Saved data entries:
○ ○ ○ ○ ○

theorem canon_applyAt {d i} (hs : Canon s) : Canon (s.applyAt d i) := by
  unfold applyAt
  split
  · exact hs
  · have h1 {m c} := canon_modDie (d := d) (f := fun x => { x with upd := x.upd.eraseIdx i }) (canon_setClock (d := d)
        (ptn := m) (c := c) hs)
    exact canon_ite (canon_appliedAt (canon_ite (canon_applyWords h1) h1)) (canon_sendFrame (canon_ite (canon_applyWords h1) h1))

theorem canon_replRmw {d pidx pa n new vc stamper ptn op answer} (hs : Canon s) :
    CanonOpt id (s.replRmw d pidx pa n new vc stamper ptn op answer) := by
  unfold replRmw
  dsimp only
  split
  · trivial
  · split
    · exact canon_applyAt (canon_forwardUpdate hs)
    · exact canon_forwardUpdate hs

theorem canon_tryAtomic {d b} (hs : Canon s) : CanonOpt id (s.tryAtomic d b) := by
  unfold tryAtomic
  exact canon_replRmw hs

theorem canon_runAtomics {d n} (hs : Canon s) : Canon (runAtomics d n s) := by
  induction n generalizing s with
  | zero => exact hs
  | succ n ih =>
    unfold runAtomics
    split
    · exact hs
    · split
      · rename_i e
        exact ih (canon_modDie ((canon_tryAtomic hs).of_some e))
      · exact hs

theorem canon_applyUpdate {d i} (hs : Canon s) : Canon (s.applyUpdate d i) := canon_ite hs (canon_runAtomics (canon_applyAt hs))

-- the functions of Sys2Proof/Machine/Home.lean

theorem canon_performLoad {o} (hs : Canon s) : Canon (s.performLoad o) := by
  unfold performLoad
  dsimp only
  split
  · exact canon_parkLate hs
  · exact canon_ite (canon_homeLease (canon_touch hs)) (canon_touch hs)

theorem canon_performRepl {o bs} (hs : Canon s) : Canon (s.performRepl o bs) := canon_forwardUpdate hs
theorem canon_performRmw {o new val} (hs : Canon s) : Canon (s.performRmw o new val) := canon_getD (canon_replRmw hs) hs
theorem canon_performBytes {o bs old} (hs : Canon s) : Canon (s.performBytes o bs old) :=
  canon_ite hs (canon_written (canon_setOp (canon_homeStore (canon_touch (canon_storeHeal hs)))))

theorem canon_performStore {o} (hs : Canon s) : Canon (s.performStore o) :=
  canon_ite (canon_ite (canon_syncVcnt (canon_putVers (canon_foldl (fun _ _ hs => canon_note hs)
    (canon_healGranules hs) _))) hs) (canon_ite (canon_ite hs (canon_performRepl hs)) (canon_performBytes hs))

theorem canon_performAtomic {o} (hs : Canon s) : Canon (s.performAtomic o) := by
  unfold performAtomic
  split
  · exact canon_parkLate hs
  · exact canon_ite (canon_ite hs (canon_performRmw hs)) (canon_performBytes hs)

theorem canon_performHurdle {o} (hs : Canon s) : Canon (s.performHurdle o) := by
  unfold performHurdle
  split
  · exact canon_parkLate hs
  · dsimp only
    split
    · exact canon_ite hs (canon_performRmw hs)
    · split
      · exact canon_ite (canon_hurdleWait (canon_performBytes hs)) (canon_performBytes hs)
      · exact canon_performBytes hs
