-- ==== Sys2Proof/Decode.lean ====
section
/-! DEFINITION. The command word (30_encoding.md): its fields, the total decoder of R96, which refuses an illegal word
by the reason R97 gives, and after it the encoder, written from the formats of R91 to R93 and the opcode map of R95. -/

namespace Sys2Proof

/-- Why a word is illegal: the three cases of 30_encoding.md R97. -/
inductive IllegalWhy where
  /-- OP in 0x5..0xF. -/
  | unassignedOpcode
  /-- Format N with `cw[11:0] ≠ 0`. -/
  | nonzeroZ12
  /-- Format C with `cw[11:8] ≠ 0`. -/
  | nonzeroZ4
  deriving DecidableEq, Repr

/-- A result of decoding: a command or ILLEGAL (R96). -/
inductive Decoded where
  | command (i : Instr)
  | illegal (why : IllegalWhy)
  deriving DecidableEq, Repr

/-- OP = `cw[15:12]` (R90). -/
def opField (cw : Word) : BitVec 4 := cw.extractLsb' 12 4

/-- ARG = `cw[11:0]` (R90); KEY12 of format K (R92), Z12 of format N (R91). -/
def argField (cw : Word) : BitVec 12 := cw.extractLsb' 0 12

/-- Z4 = `cw[11:8]` of format C (R93). -/
def z4Field (cw : Word) : BitVec 4 := cw.extractLsb' 8 4

/-- CHAR8 = `cw[7:0]` of format C (R93). -/
def charField (cw : Word) : Char8 := cw.extractLsb' 0 8

/-- Format N: the word is the command only when Z12 is 0 (R91). -/
def decodeN (cw : Word) (i : Instr) : Decoded :=
  if argField cw = 0#12 then .command i else .illegal .nonzeroZ12

/-- Format C: the word is a PUTCH only when Z4 is 0 (R93). -/
def decodeC (cw : Word) : Decoded :=
  if z4Field cw = 0#4 then .command (.putch (charField cw)) else .illegal .nonzeroZ4

/-- `decode(cw)` of R96, total on the 65536 words. -/
def decode (cw : Word) : Decoded :=
  if opField cw = 0x0#4 then decodeN cw .nop
  else if opField cw = 0x1#4 then .command (.setkey (argField cw))
  else if opField cw = 0x2#4 then decodeC cw
  else if opField cw = 0x3#4 then decodeN cw .flush
  else if opField cw = 0x4#4 then decodeN cw .clrerr
  else .illegal .unassignedOpcode

/-- The command a decoding holds, if it is not ILLEGAL. -/
def Decoded.toInstr? : Decoded → Option Instr
  | .command i => some i
  | .illegal _ => none

/-- A word of format N (R91): OP, then twelve zeros. -/
def wordN (op : BitVec 4) : Word := op ++ 0#12

/-- A word of format K (R92): OP, then KEY12. -/
def wordK (op : BitVec 4) (key : Key) : Word := op ++ key

/-- A word of format C (R93): OP, four zeros, then CHAR8. -/
def wordC (op : BitVec 4) (char : Char8) : Word := op ++ (0#4 ++ char)

/-- The word of a command, from the formats and the opcode map (R91 to R93, R95). -/
def encode : Instr → Word
  | .nop        => wordN 0x0#4
  | .setkey key => wordK 0x1#4 key
  | .putch char => wordC 0x2#4 char
  | .flush      => wordN 0x3#4
  | .clrerr     => wordN 0x4#4

/-- The "match" column of R95 for a command's row. -/
def rowMatch : Instr → Word
  | .nop      => 0x0000#16
  | .setkey _ => 0x1000#16
  | .putch _  => 0x2000#16
  | .flush    => 0x3000#16
  | .clrerr   => 0x4000#16

/-- The "mask" column of R95 for a command's row. -/
def rowMask : Instr → Word
  | .nop      => 0xFFFF#16
  | .setkey _ => 0xF000#16
  | .putch _  => 0xFF00#16
  | .flush    => 0xFFFF#16
  | .clrerr   => 0xFFFF#16

/-- `w` in the opcode table's numbering as the command word: bit 0 of `w` is `cmd[0]`, and there is one length, 16
bits (R90). Log entry 15. -/
def tableWord (nbits w : Nat) : Word := BitVec.ofNat 16 (w % 2 ^ nbits)

/-- The command the decoder reads from a table word of at most 16 bits; none where it is illegal or longer (R90, R96). -/
def decodeTableWord (nbits w : Nat) : Option Instr :=
  if nbits ≤ 16 then (decode (tableWord nbits w)).toInstr? else none

end Sys2Proof
end

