-- ==== Sys2Proof/Config.lean ====
section
/-! DEFINITION. The configuration record CFG (00_scope.md R26) and the values the spec leaves open, each an opaque
constant: nothing can be proved of their contents. This hardware's own record is
`Sys2Proof.Machine.hardwareCfg` in Machine/Tables.lean. -/

namespace Sys2Proof

/-- CFG = (E_TABLE, P_TABLE, K_TABLE, SHIFT1_SET, ROUND_COUNT, SBOX_A, SBOX_B), fixed when the core is built
(R26). Table entries are 1-based positions (R7). An S-box is a 4-row by 16-column matrix, so its two indices are a
2-bit row and a 4-bit column (R25); that its entries lie in 0..15 is a check (R27), not a type. -/
structure Cfg where
  eTable     : List Nat
  pTable     : List Nat
  kTable     : List Nat
  shift1Set  : List Nat
  roundCount : Nat
  sboxA      : BitVec 2 → BitVec 4 → Nat
  sboxB      : BitVec 2 → BitVec 4 → Nat

namespace Config

/-- SBOX_A's contents: OPEN (R25, 92 D4). No body: no entry is known. Log entry 6. -/
opaque sboxA : BitVec 2 → BitVec 4 → SboxOut

/-- SBOX_B's contents: OPEN (R25, 92 D4). No body: no entry is known. Log entry 6. -/
opaque sboxB : BitVec 2 → BitVec 4 → SboxOut

/-- The value the host sees on `out_data` while `out_valid = 0`: any value (10_state.md R47, 93 U20). It may depend
on the cycle and on BLOCK, the register the hardware drives there. Log entry 5. -/
opaque freeOutData : Nat → Block → Word

/-- The value the host sees on `out_short` while `out_valid = 0`: any value (10_state.md R47, 93 U20). Log entry 5. -/
opaque freeOutShort : Nat → Bool → Bool

end Config

end Sys2Proof
end

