-- ==== Sys2Proof/Machine/Flags.lean ====
section
/-! DEFINITION. The flags and the status word. The core has no condition codes (10_state.md R39): its flags are HALF,
SHORT and ERR_ILL, and BUSY and OUTV are functions of CST (R39, R45). HALF and SHORT are written by the operations of
Machine/Ops.lean that also write the registers they go with. -/

namespace Sys2Proof.Machine

/-- The 2-bit encoding of CST (10_state.md R40). -/
def Cst.code : Cst → BitVec 2
  | .idle => 0b00#2
  | .run  => 0b01#2
  | .out  => 0b10#2

/-- BUSY: 1 when CST = RUN (R45). -/
def busy (s : State) : Bool := decide (s.cst = .run)

/-- OUTV: 1 when CST = OUT (R45); equals `out_valid` (R47). -/
def outv (s : State) : Bool := decide (s.cst = .out)

/-- The status word, in the order of R45's pseudocode, most significant part first. -/
def status (s : State) : BitVec 16 :=
  0b000000#6 ++ (s.rcnt ++ (BitVec.ofBool s.errIll ++ (BitVec.ofBool s.short ++
    (BitVec.ofBool s.half ++ (BitVec.ofBool (outv s) ++ BitVec.ofBool (busy s))))))

/-- `ERR_ILL <- 1` (60_exceptions.md R262). -/
def setErrIll (s : State) : State := { s with errIll := true }

/-- `ERR_ILL <- 0` (46_commands.md R234). -/
def clearErrIll (s : State) : State := { s with errIll := false }

end Sys2Proof.Machine
end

○ ○ ○ ○ ○

Please give an exact copy of the entries above, from the line with "-- ==== Sys2Proof/Decode.lean" down to the line with "an illegal word", inclusive, and nothing else.

-- ==== Sys2Proof/Decode.lean ====
section
/-! DEFINITION. The command word (30_encoding.md): its fields, the total decoder of R96, which refuses an illegal word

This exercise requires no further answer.